→ Activity: If a line in the records below contains "decodeInto", copy that line.

==========

-- ==== Sys2Proof/Machine/Bc1.lean ====
section
/-! DEFINITION. The colour palette, the BC1 tile and the operations DEC_BC1, DEC_BC1A, CPAL_BC1, CPAL_BC1A, CPAL_4C
(spec 41_bc1.md). -/

namespace Sys2Proof
namespace Machine

/-- The modes of `ColorPalette` (R90): strict BC1, BC1a, and the forced four-colour mode of a BC3 colour block. -/
inductive PaletteMode where
  | bc1
  | bc1a
  | four
  deriving DecidableEq, Repr

/-- `four = (mode == FOUR) or (c0 > c1)`, on the raw packed values (R91). -/
def isFourColour (c0 c1 : Packed565) (mode : PaletteMode) : Bool := mode = .four || decide (c1 < c0)

/-- An expanded endpoint as an opaque palette entry (R92, R93: alpha 255). -/
def opaquePixel (x : Rgb) : Pixel := ⟨x.r, x.g, x.b, 255⟩

/-- The opaque entry `(m*X0 + n*X1) div d`, channel by channel (R92, R93, R95). -/
def blendRgb (m n d : Nat) (x y : Rgb) : Pixel :=
  ⟨blend m n d x.r y.r, blend m n d x.g y.g, blend m n d x.b y.b, 255⟩

/-- The three-colour entry `P3` (R94). -/
def blackEntry (mode : PaletteMode) : Pixel := if mode = .bc1a then ⟨0, 0, 0, 0⟩ else ⟨0, 0, 0, 255⟩

/-- `ColorPalette(c0, c1, mode)` (R90 to R95). -/
def colorPalette (c0 c1 : Packed565) (mode : PaletteMode) : Vector Pixel 4 :=
  let x := expand565 c0
  let y := expand565 c1
  if isFourColour c0 c1 mode then
    #v[opaquePixel x, opaquePixel y, blendRgb 2 1 3 x y, blendRgb 1 2 3 x y]
  else
    #v[opaquePixel x, opaquePixel y, blendRgb 1 1 2 x y, blackEntry mode]

/-- `ColorIndex(codes, col, row) = (codes >> (2*(4*row + col))) & 3` (R96). -/
def colorIndex (codes : BitVec 32) (col row : Fin 4) : BitVec 2 :=
  ((codes >>> (2 * (4 * row.val + col.val))) &&& 3).setWidth 2

/-- The palette entry of a colour index (R97). -/
def paletteEntry (P : Vector Pixel 4) (k : BitVec 2) : Pixel := P.get k.toFin

/-- `BC1Tile(m)` (R97). -/
def bc1Tile (mode : PaletteMode) (blk : Block) : Tile := fun row col =>
  paletteEntry (colorPalette (le16 blk 0) (le16 blk 2) mode) (colorIndex (le32 blk 4) col row)

/-- `DEC_BC1` (R98). -/
def execDecBc1 (blk : Block) (dst stride : Nat) (s : State) : Host.Outcome State Fault Refusal :=
  .next (decodeInto dst stride (bc1Tile .bc1 blk) true s)

/-- `DEC_BC1A` (R99). -/
def execDecBc1a (blk : Block) (dst stride : Nat) (s : State) : Host.Outcome State Fault Refusal :=
  .next (decodeInto dst stride (bc1Tile .bc1a blk) true s)

/-- The result of a palette operation, `{W(P3), W(P2), W(P1), W(P0)}` (R100). -/
def paletteResult (mode : PaletteMode) (blk : Block) : BitVec 128 :=
  packColours (colorPalette (le16 blk 0) (le16 blk 2) mode)

/-- `CPAL_BC1` (R100). -/
def execCpalBc1 (blk : Block) (_dst _stride : Nat) (s : State) : Host.Outcome State Fault Refusal :=
  .next (s.complete .ok false (paletteResult .bc1 blk))

/-- `CPAL_BC1A` (R101). -/
def execCpalBc1a (blk : Block) (_dst _stride : Nat) (s : State) : Host.Outcome State Fault Refusal :=
  .next (s.complete .ok false (paletteResult .bc1a blk))

/-- `CPAL_4C` (R102). -/
def execCpal4c (blk : Block) (_dst _stride : Nat) (s : State) : Host.Outcome State Fault Refusal :=
  .next (s.complete .ok false (paletteResult .four blk))

end Machine
end Sys2Proof
end

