-- ==== Sys2Proof/Laws/Run.lean ====
section
/-! SUPPORT. Steps and runs: what the head of the host's events does, one step at a time. -/

namespace Sys2Proof
namespace Machine

/-- A step performs the head of the host's events, the rest being still to come. -/
theorem step_of_inputs {s : State} {e : HostEvent} {rest : List HostEvent} (h : s.inputs = e :: rest) :
    step s = hostEvent e (s.setInputs rest) := by
  unfold step
  rw [h]

/-- With no event to come nothing happens (10_state.md R32; log 2). -/
theorem step_of_no_inputs {s : State} (h : s.inputs = []) : step s = .next s := by
  unfold step
  rw [h]

/-- The run of any machine whose first step answers a next state goes on from it. -/
theorem coreRun_next {M : Host.Core} {k : Nat} {s t : M.State} (h : M.step s = .next t) : M.run (k + 1) s = M.run k t := by
  simp only [Host.Core.run, h]

/-- The run of any machine stops where a step is refused. -/
theorem coreRun_refused {M : Host.Core} {k : Nat} {s : M.State} {r : M.Refusal} (h : M.step s = .refused r) :
    M.run (k + 1) s = .refused r := by
  simp only [Host.Core.run, h]

theorem run_zero (s : State) : Host.Core.run core 0 s = .next s := rfl

/-- A run whose first step answers a next state goes on from it. -/
theorem run_succ_of_next {k : Nat} {s t : State} (h : step s = .next t) :
    Host.Core.run core (k + 1) s = Host.Core.run core k t :=
  coreRun_next (M := core) h

theorem run_succ_of_refused {k : Nat} {s : State} {r : Refusal} (h : step s = .refused r) :
    Host.Core.run core (k + 1) s = .refused r :=
  coreRun_refused (M := core) h

/-- A command answers a next state that keeps all but `M`, `STATUS` and `RES`, and leaves the unit idle. -/
theorem exec_next (i : Instr) (s : State) :
    ∃ t, exec i s = .next t ∧ t.inFlight = none ∧ t.rivals = [] ∧ SameSystem s t := by
  obtain ⟨e, b, r, m, h, -⟩ := exec_cases i s
  exact ⟨_, h, rfl, rfl, rfl, rfl, rfl, rfl, rfl⟩

section Settle
variable (t s : State) (i : Instr)

/-- Settling a race changes only `M` and the draw counter. -/
theorem State.settle_cases :
    (sharedBytes s i = [] ∧ t.settle i s = t) ∨
      t.settle i s = { t with mem := keepBytes s.mem (keptBytes s i) t.mem, draws := s.draws + 1 } := by
  unfold State.settle
  split
  · exact .inl ⟨by assumption, rfl⟩
  · exact .inr rfl

@[simp] theorem State.settle_params : (t.settle i s).params = t.params := by
  obtain ⟨-, h⟩ | h := t.settle_cases s i <;> rw [h]
@[simp] theorem State.settle_status : (t.settle i s).status = t.status := by
  obtain ⟨-, h⟩ | h := t.settle_cases s i <;> rw [h]
@[simp] theorem State.settle_res : (t.settle i s).res = t.res := by
  obtain ⟨-, h⟩ | h := t.settle_cases s i <;> rw [h]
@[simp] theorem State.settle_inFlight : (t.settle i s).inFlight = t.inFlight := by
  obtain ⟨-, h⟩ | h := t.settle_cases s i <;> rw [h]
@[simp] theorem State.settle_rivals : (t.settle i s).rivals = t.rivals := by
  obtain ⟨-, h⟩ | h := t.settle_cases s i <;> rw [h]
@[simp] theorem State.settle_others : (t.settle i s).others = t.others := by
  obtain ⟨-, h⟩ | h := t.settle_cases s i <;> rw [h]
@[simp] theorem State.settle_inputs : (t.settle i s).inputs = t.inputs := by
  obtain ⟨-, h⟩ | h := t.settle_cases s i <;> rw [h]
@[simp] theorem State.settle_bus : (t.settle i s).bus = t.bus := by
  obtain ⟨-, h⟩ | h := t.settle_cases s i <;> rw [h]
@[simp] theorem State.settle_busy : (t.settle i s).busy = t.busy := by simp [State.busy]
end Settle

/-- The bytes of a command's window. -/
theorem mem_windowBytes {p : Params} {i : Instr} {a : Nat} : a ∈ windowBytes p i ↔ InCommandWindow p i a := by
  unfold windowBytes InCommandWindow
  cases commandWindow p i with
  | none => simp
  | some w => simp [Window.mem_addresses]

/-- The bytes a race can settle are window bytes of the command that a rival wrote (60_exceptions.md R162). -/
theorem mem_sharedBytes {s : State} {i : Instr} {a : Nat} :
    a ∈ sharedBytes s i ↔ InCommandWindow s.params i a ∧ a ∈ s.rivals := by
  simp [sharedBytes, mem_windowBytes]

/-- A kept byte is shared and held a value. -/
theorem mem_keptBytes {s : State} {i : Instr} {a : Nat} :
    a ∈ keptBytes s i ↔ (InCommandWindow s.params i a ∧ a ∈ s.rivals) ∧ Config.raceKeeps s.draws a = true ∧
      (Memory.read s.mem a).isSome = true := by
  simp [keptBytes, mem_sharedBytes]

/-- A landed byte is a window byte that is not kept. -/
theorem mem_landedBytes {s : State} {i : Instr} {a : Nat} :
    a ∈ landedBytes s i ↔ InCommandWindow s.params i a ∧ a ∉ keptBytes s i := by
  simp [landedBytes, mem_windowBytes]

/-- With no rival no byte is shared. -/
theorem sharedBytes_of_no_rivals {s : State} (i : Instr) (h : s.rivals = []) : sharedBytes s i = [] := by
  simp [sharedBytes, h]

/-- With no rival there is no race. -/
theorem State.settle_of_no_rivals (t s : State) (i : Instr) (h : s.rivals = []) : t.settle i s = t :=
  if_pos (sharedBytes_of_no_rivals i h)

/-- With no rival the whole window lands. -/
theorem landedBytes_of_no_rivals {s : State} (i : Instr) (h : s.rivals = []) :
    landedBytes s i = windowBytes s.params i := by
  simp [landedBytes, keptBytes, sharedBytes_of_no_rivals i h]

@[simp] theorem keepBytes_nil (before m : Memory) : keepBytes before [] m = m := rfl

@[simp] theorem keepBytes_cons (before m : Memory) (b : Nat) (l : List Nat) :
    keepBytes before (b :: l) m = keepBytes before l (keepByte before m b) := rfl

/-- Keeping one byte: it held no value and nothing is written, or its value is written. -/
theorem keepByte_cases (before m : Memory) (b : Nat) :
    (Memory.read before b = none ∧ keepByte before m b = m) ∨
      ∃ v, Memory.read before b = some v ∧ keepByte before m b = Memory.write m b v := by
  unfold keepByte
  split
  · exact .inr ⟨_, by assumption, rfl⟩
  · exact .inl ⟨by assumption, rfl⟩

/-- A byte that is not listed is untouched; a listed one that held a value holds it again. -/
theorem read_keepBytes (before m : Memory) (l : List Nat) (a : Nat) :
    Memory.read (keepBytes before l m) a =
      if a ∈ l ∧ (Memory.read before a).isSome = true then Memory.read before a else Memory.read m a := by
  induction l generalizing m with
  | nil => simp
  | cons b l ih =>
    rw [keepBytes_cons, ih]
    by_cases hab : a = b
    · subst hab
      rcases keepByte_cases before m a with ⟨h, e⟩ | ⟨v, h, e⟩ <;> rw [e] <;> simp [h]
    · rcases keepByte_cases before m b with ⟨-, e⟩ | ⟨v, -, e⟩ <;> rw [e] <;> simp [hab, Memory.read_write_of_ne]

/-- What the settled memory reads as: a kept byte as before the completion, every other byte as the completion left it. -/
theorem State.read_settle (t s : State) (i : Instr) (a : Nat) :
    Memory.read (t.settle i s).mem a = if a ∈ keptBytes s i then Memory.read s.mem a else Memory.read t.mem a := by
  obtain ⟨h, e⟩ | e := t.settle_cases s i
  · rw [e, if_neg (by simp [keptBytes, h])]
  · rw [e]
    simp only [read_keepBytes]
    by_cases hk : a ∈ keptBytes s i
    · rw [if_pos hk, if_pos ⟨hk, (mem_keptBytes.mp hk).2.2⟩]
    · rw [if_neg hk, if_neg fun h => hk h.1]

theorem wf_keepBytes (before : Memory) {m : Memory} (h : Memory.wf m) (l : List Nat) :
    Memory.wf (keepBytes before l m) := by
  induction l generalizing m with
  | nil => exact h
  | cons b l ih =>
    refine ih ?_
    rcases keepByte_cases before m b with ⟨-, e⟩ | ⟨v, -, e⟩
    · rwa [e]
    · rw [e]
      exact Memory.wf_write h _ _

/-- A cell of a settled memory was there, or is a kept byte. -/
theorem mem_keepBytes {before m : Memory} {l : List Nat} {c : Host.Cell}
    (h : c ∈ keepBytes before l m) : c.1 ∈ l ∨ c ∈ m := by
  induction l generalizing m with
  | nil => exact .inr h
  | cons b l ih =>
    rcases ih h with h | h
    · exact .inl (List.mem_cons_of_mem _ h)
    · rcases keepByte_cases before m b with ⟨-, e⟩ | ⟨v, -, e⟩
      · exact .inr (e ▸ h)
      · rw [e] at h
        rcases Memory.mem_write h with rfl | h
        · exact .inl (by simp)
        · exact .inr h

/-- The step that accepts a command (70_reset_and_hazards.md R173). -/
theorem step_present {s : State} {cmd : Nat} {rest : List HostEvent} {i : Instr} (h : s.inputs = .present cmd :: rest)
    (hb : s.busy = 0) (hi : decode s.params cmd = .ok i) : step s = .next ((s.setInputs rest).accept i) := by
  rw [step_of_inputs h]
  simp only [hostEvent, hostPresent]
  rw [if_neg (by rw [State.setInputs_busy, hb]; decide), State.setInputs_params, hi]

/-- The step that turns to another unit (60_exceptions.md R162). -/
theorem step_select {s : State} {k : Nat} {rest : List HostEvent} {u : UnitRegs} (h : s.inputs = .select k :: rest)
    (hu : s.others[k]? = some u) : step s = .next ((s.setInputs rest).swap k u) := by
  rw [step_of_inputs h]
  simp only [hostEvent, hostSelect]
  rw [State.setInputs_others, hu]

/-- The step that completes the command in flight: it performs it, settles the bytes other units wrote meanwhile, and
tells the units in flight (70_reset_and_hazards.md R173, 60_exceptions.md R162). -/
theorem step_await {s : State} {rest : List HostEvent} {i : Instr} (h : s.inputs = .await :: rest)
    (hi : s.inFlight = some i) :
    ∃ t, exec i (s.setInputs rest) = .next t ∧ step s = .next ((t.settle i (s.setInputs rest)).announce (landedBytes (s.setInputs rest) i)) := by
  obtain ⟨t, ht, -⟩ := exec_next i (s.setInputs rest)
  refine ⟨t, ht, ?_⟩
  rw [step_of_inputs h]
  simp only [hostEvent, hostAwait, State.setInputs_inFlight, hi, ht]

@[simp] theorem spoilBytes_nil (draw : Nat) (m : Memory) : spoilBytes draw [] m = m := rfl

@[simp] theorem spoilBytes_cons (draw : Nat) (m : Memory) (b : Nat) (l : List Nat) :
    spoilBytes draw (b :: l) m = spoilBytes draw l (Memory.write m b (Config.resetByte draw b)) := rfl

/-- The memory after a reset that abandoned a decode: free values in the window, the rest untouched
(70_reset_and_hazards.md R170). -/
theorem read_spoilBytes (draw : Nat) (m : Memory) (l : List Nat) (a : Nat) :
    Memory.read (spoilBytes draw l m) a = if a ∈ l then some (Config.resetByte draw a) else Memory.read m a := by
  induction l generalizing m with
  | nil => simp
  | cons b l ih =>
    rw [spoilBytes_cons, ih]
    by_cases hl : a ∈ l
    · simp [hl]
    · by_cases hab : a = b
      · subst hab
        simp [hl]
      · simp [hl, hab, Memory.read_write_of_ne]

theorem wf_spoilBytes (draw : Nat) {m : Memory} (h : Memory.wf m) (l : List Nat) :
    Memory.wf (spoilBytes draw l m) := by
  induction l generalizing m with
  | nil => exact h
  | cons b l ih => exact ih (Memory.wf_write h _ _)

theorem mem_spoilBytes {draw : Nat} {m : Memory} {l : List Nat} {c : Host.Cell}
    (h : c ∈ spoilBytes draw l m) : c.1 ∈ l ∨ c ∈ m := by
  induction l generalizing m with
  | nil => exact .inr h
  | cons b l ih =>
    rcases ih h with h | h
    · exact .inl (List.mem_cons_of_mem _ h)
    · exact (Memory.mem_write h).imp (fun e => by simp [e]) id

end Machine
end Sys2Proof
end

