/-- Every command is the row of its own `op` (R62). -/
theorem opcodeMap_get_self (i : Instr) : opcodeMap.get i.op.toFin i.blk i.dst i.stride = i :=
  match i with
  | .decBc1 b d s => Laws.RowOfOp.decBc1 b d s
  | .decBc1a b d s => Laws.RowOfOp.decBc1a b d s
  | .reserved2 b d s => Laws.RowOfOp.reserved2 b d s
  | .decBc3 b d s => Laws.RowOfOp.decBc3 b d s
  | .expand565 b d s => Laws.RowOfOp.expand565 b d s
  | .cpalBc1 b d s => Laws.RowOfOp.cpalBc1 b d s
  | .cpalBc1a b d s => Laws.RowOfOp.cpalBc1a b d s
  | .cpal4c b d s => Laws.RowOfOp.cpal4c b d s
  | .apal b d s => Laws.RowOfOp.apal b d s
  | .reserved9 b d s => Laws.RowOfOp.reserved9 b d s
  | .reservedA b d s => Laws.RowOfOp.reservedA b d s
  | .reservedB b d s => Laws.RowOfOp.reservedB b d s
  | .reservedC b d s => Laws.RowOfOp.reservedC b d s
  | .reservedD b d s => Laws.RowOfOp.reservedD b d s
  | .reservedE b d s => Laws.RowOfOp.reservedE b d s
  | .reservedF b d s => Laws.RowOfOp.reservedF b d s

/-- Settles O7: the decoder reads the four fields back, and they select the command itself. -/
theorem decodeOfEncode : Obligations.DecodeOfEncode := by
  unfold Obligations.DecodeOfEncode
  intro p i h
  rw [decode_of_lt (encode_lt h), cmdOp_encode, cmdBlk_encode, cmdDst_encode h.1, cmdStride_encode h,
    opcodeMap_get_self]

/-! ### The fields of a decoded command -/

section Row
variable (k : Fin 16) (b : Block) (d s : Nat)
@[simp] theorem opcodeMap_get_blk : (opcodeMap.get k b d s).blk = b := by fin_cases k <;> rfl
@[simp] theorem opcodeMap_get_dst : (opcodeMap.get k b d s).dst = d := by fin_cases k <;> rfl
@[simp] theorem opcodeMap_get_stride : (opcodeMap.get k b d s).stride = s := by fin_cases k <;> rfl
end Row

/-- A number that decodes fits `CMD`, and its command is the row of its `op`, given its other three fields. -/
theorem decode_eq_ok {p : Params} {w : Nat} {i : Instr} (h : decode p w = .ok i) :
    w < 2 ^ p.cmdBits ∧ opcodeMap.get (cmdOp w).toFin (cmdBlk w) (cmdDst p w) (cmdStride p w) = i := by
  by_cases hw : w < 2 ^ p.cmdBits
  · exact ⟨hw, Except.ok.inj ((decode_of_lt hw).symm.trans h)⟩
  · rw [decode, if_neg hw] at h
    cases h

/-- The top field of a number that fits `CMD` has nothing above it. -/
theorem cmdStride_of_lt {p : Params} {w : Nat} (hw : w < 2 ^ p.cmdBits) : cmdStride p w = w / 2 ^ (132 + p.aw) := by
  refine Nat.mod_eq_of_lt ?_
  rwa [Nat.div_lt_iff_lt_mul (Nat.two_pow_pos _), mul_comm, ← pow_add]

/-- A number that fits `CMD` is put together again from its four fields. -/
theorem cmd_fields_eq {p : Params} {w : Nat} (hw : w < 2 ^ p.cmdBits) :
    (cmdOp w).toNat + 2 ^ 4 * ((cmdBlk w).toNat + 2 ^ 128 * (cmdDst p w + 2 ^ p.aw * cmdStride p w)) = w := by
  have hblk : w / 2 ^ 4 / 2 ^ 128 = w / 2 ^ 132 := Nat.div_div_eq_div_mul ..
  rw [cmdStride_of_lt hw, pow_add, ← Nat.div_div_eq_div_mul, cmdDst, Nat.mod_add_div, cmdBlk, BitVec.toNat_ofNat,
    ← hblk, Nat.mod_add_div, cmdOp, BitVec.toNat_ofNat, Nat.mod_add_div]

/-- Settles O8: the two fields of free width are remainders, and the four fields make up the number. -/
theorem encodeOfDecode : Obligations.EncodeOfDecode := by
  unfold Obligations.EncodeOfDecode
  intro p w i h
  obtain ⟨hw, rfl⟩ := decode_eq_ok h
  refine ⟨⟨?_, ?_⟩, ?_⟩
  · rw [opcodeMap_get_dst]
    exact Nat.mod_lt _ (Nat.two_pow_pos _)
  · rw [opcodeMap_get_stride]
    exact Nat.mod_lt _ (Nat.two_pow_pos _)
  · rw [encode_eq, opcodeMap_get_op, opcodeMap_get_blk, opcodeMap_get_dst, opcodeMap_get_stride]
    exact cmd_fields_eq hw
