-- ==== Sys2Proof/Config.lean ====
section
/-! DEFINITION. What the part fixes: capacities, delays, the default setup, the default tree and the Plan ROM.
The spec leaves no value of a step open, so there is no free value here. -/

namespace Sys2Proof

/-- A level a lease may demand (R6). OFF is never the level of a lease. -/
inductive Level where
  /-- Retention. -/
  | hold
  /-- The divided clock. -/
  | slow
  /-- The undivided clock. -/
  | full
  deriving DecidableEq, Repr

/-- A demand or an effective level: `none` is no demand, or OFF (R76, R180). -/
abbrev Reach := Option Level

/-- The setup fields of a domain (R74, R92). -/
structure Setup where
  /-- The parent, if any (R95). -/
  parent : Option Dom
  /-- The need (R95). -/
  need : Level
  /-- The ramp, 1 to 255 ticks. -/
  ramp : Nat
  /-- The settle time, 0 to 255 ticks. -/
  settle : Nat
  /-- The linger, 0 to 255 ticks. -/
  linger : Nat
  /-- The discharge, 1 to 255 ticks. -/
  discharge : Nat
  /-- Monitor-in-hold. -/
  monitor : Bool
  deriving DecidableEq, Repr

/-- The default tree (R96): D5 on D4 at SLOW, D6 on D4 at HOLD, D7 on D6 at FULL, every other a root. -/
def Config.defaultTree : Dom → Option Dom × Level
  | 5 => (some 4, .slow)
  | 6 => (some 4, .hold)
  | 7 => (some 6, .full)
  | _ => (none, .hold)

/-- The default setup of a domain (R74). -/
def Config.defaultSetup (d : Dom) : Setup :=
  { parent := (Config.defaultTree d).1, need := (Config.defaultTree d).2
    ramp := 16, settle := 4, linger := 32, discharge := 8, monitor := true }

/-- The default divisor exponent (R74). -/
def Config.defaultDivisor : Nat := 3

/-- The boot leases of a plan in plan order, and its adoption window (R163). -/
def Config.planRom : Fin 4 → List (Dom × Level) × Nat
  | 0 => ([(0, .full)], 2048)
  | 1 => ([(0, .full), (1, .full)], 2048)
  | 2 => ([(0, .full), (1, .full), (2, .full), (3, .full), (4, .slow)], 4096)
  | 3 => ([(0, .full), (4, .slow), (5, .full)], 8192)

/-- The last value of the 32-bit creation counter, at which a creation renumbers (R10). -/
def Config.counterMax : Nat := 4294967295

/-- The quota of every client after part start (R13). -/
def Config.defaultQuota : Nat := 16

/-- Ticks of a restart pulse (R141). -/
def Config.pulseTicks : Nat := 4

/-- Ticks of the rest delay (R132). -/
def Config.restDelay : Nat := 16

/-- TREF periods of WAKING (R135). -/
def Config.wakingPeriods : Nat := 64

/-- Entries a notice queue holds (R153). -/
def Config.queueDepth : Nat := 16

/-- The highest count of a queue entry (R153). -/
def Config.countMax : Nat := 255

/-- The longest body of a request frame (R171). -/
def Config.maxBody : Nat := 24

/-- Items of one LEASE.LIST answer (R39). -/
def Config.listItems : Nat := 8

end Sys2Proof
end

==========

→ Response area:
  .next (decodeInto dst stride (bc1Tile .bc1 blk) true s)
  .next (decodeInto dst stride (bc1Tile .bc1a blk) true s)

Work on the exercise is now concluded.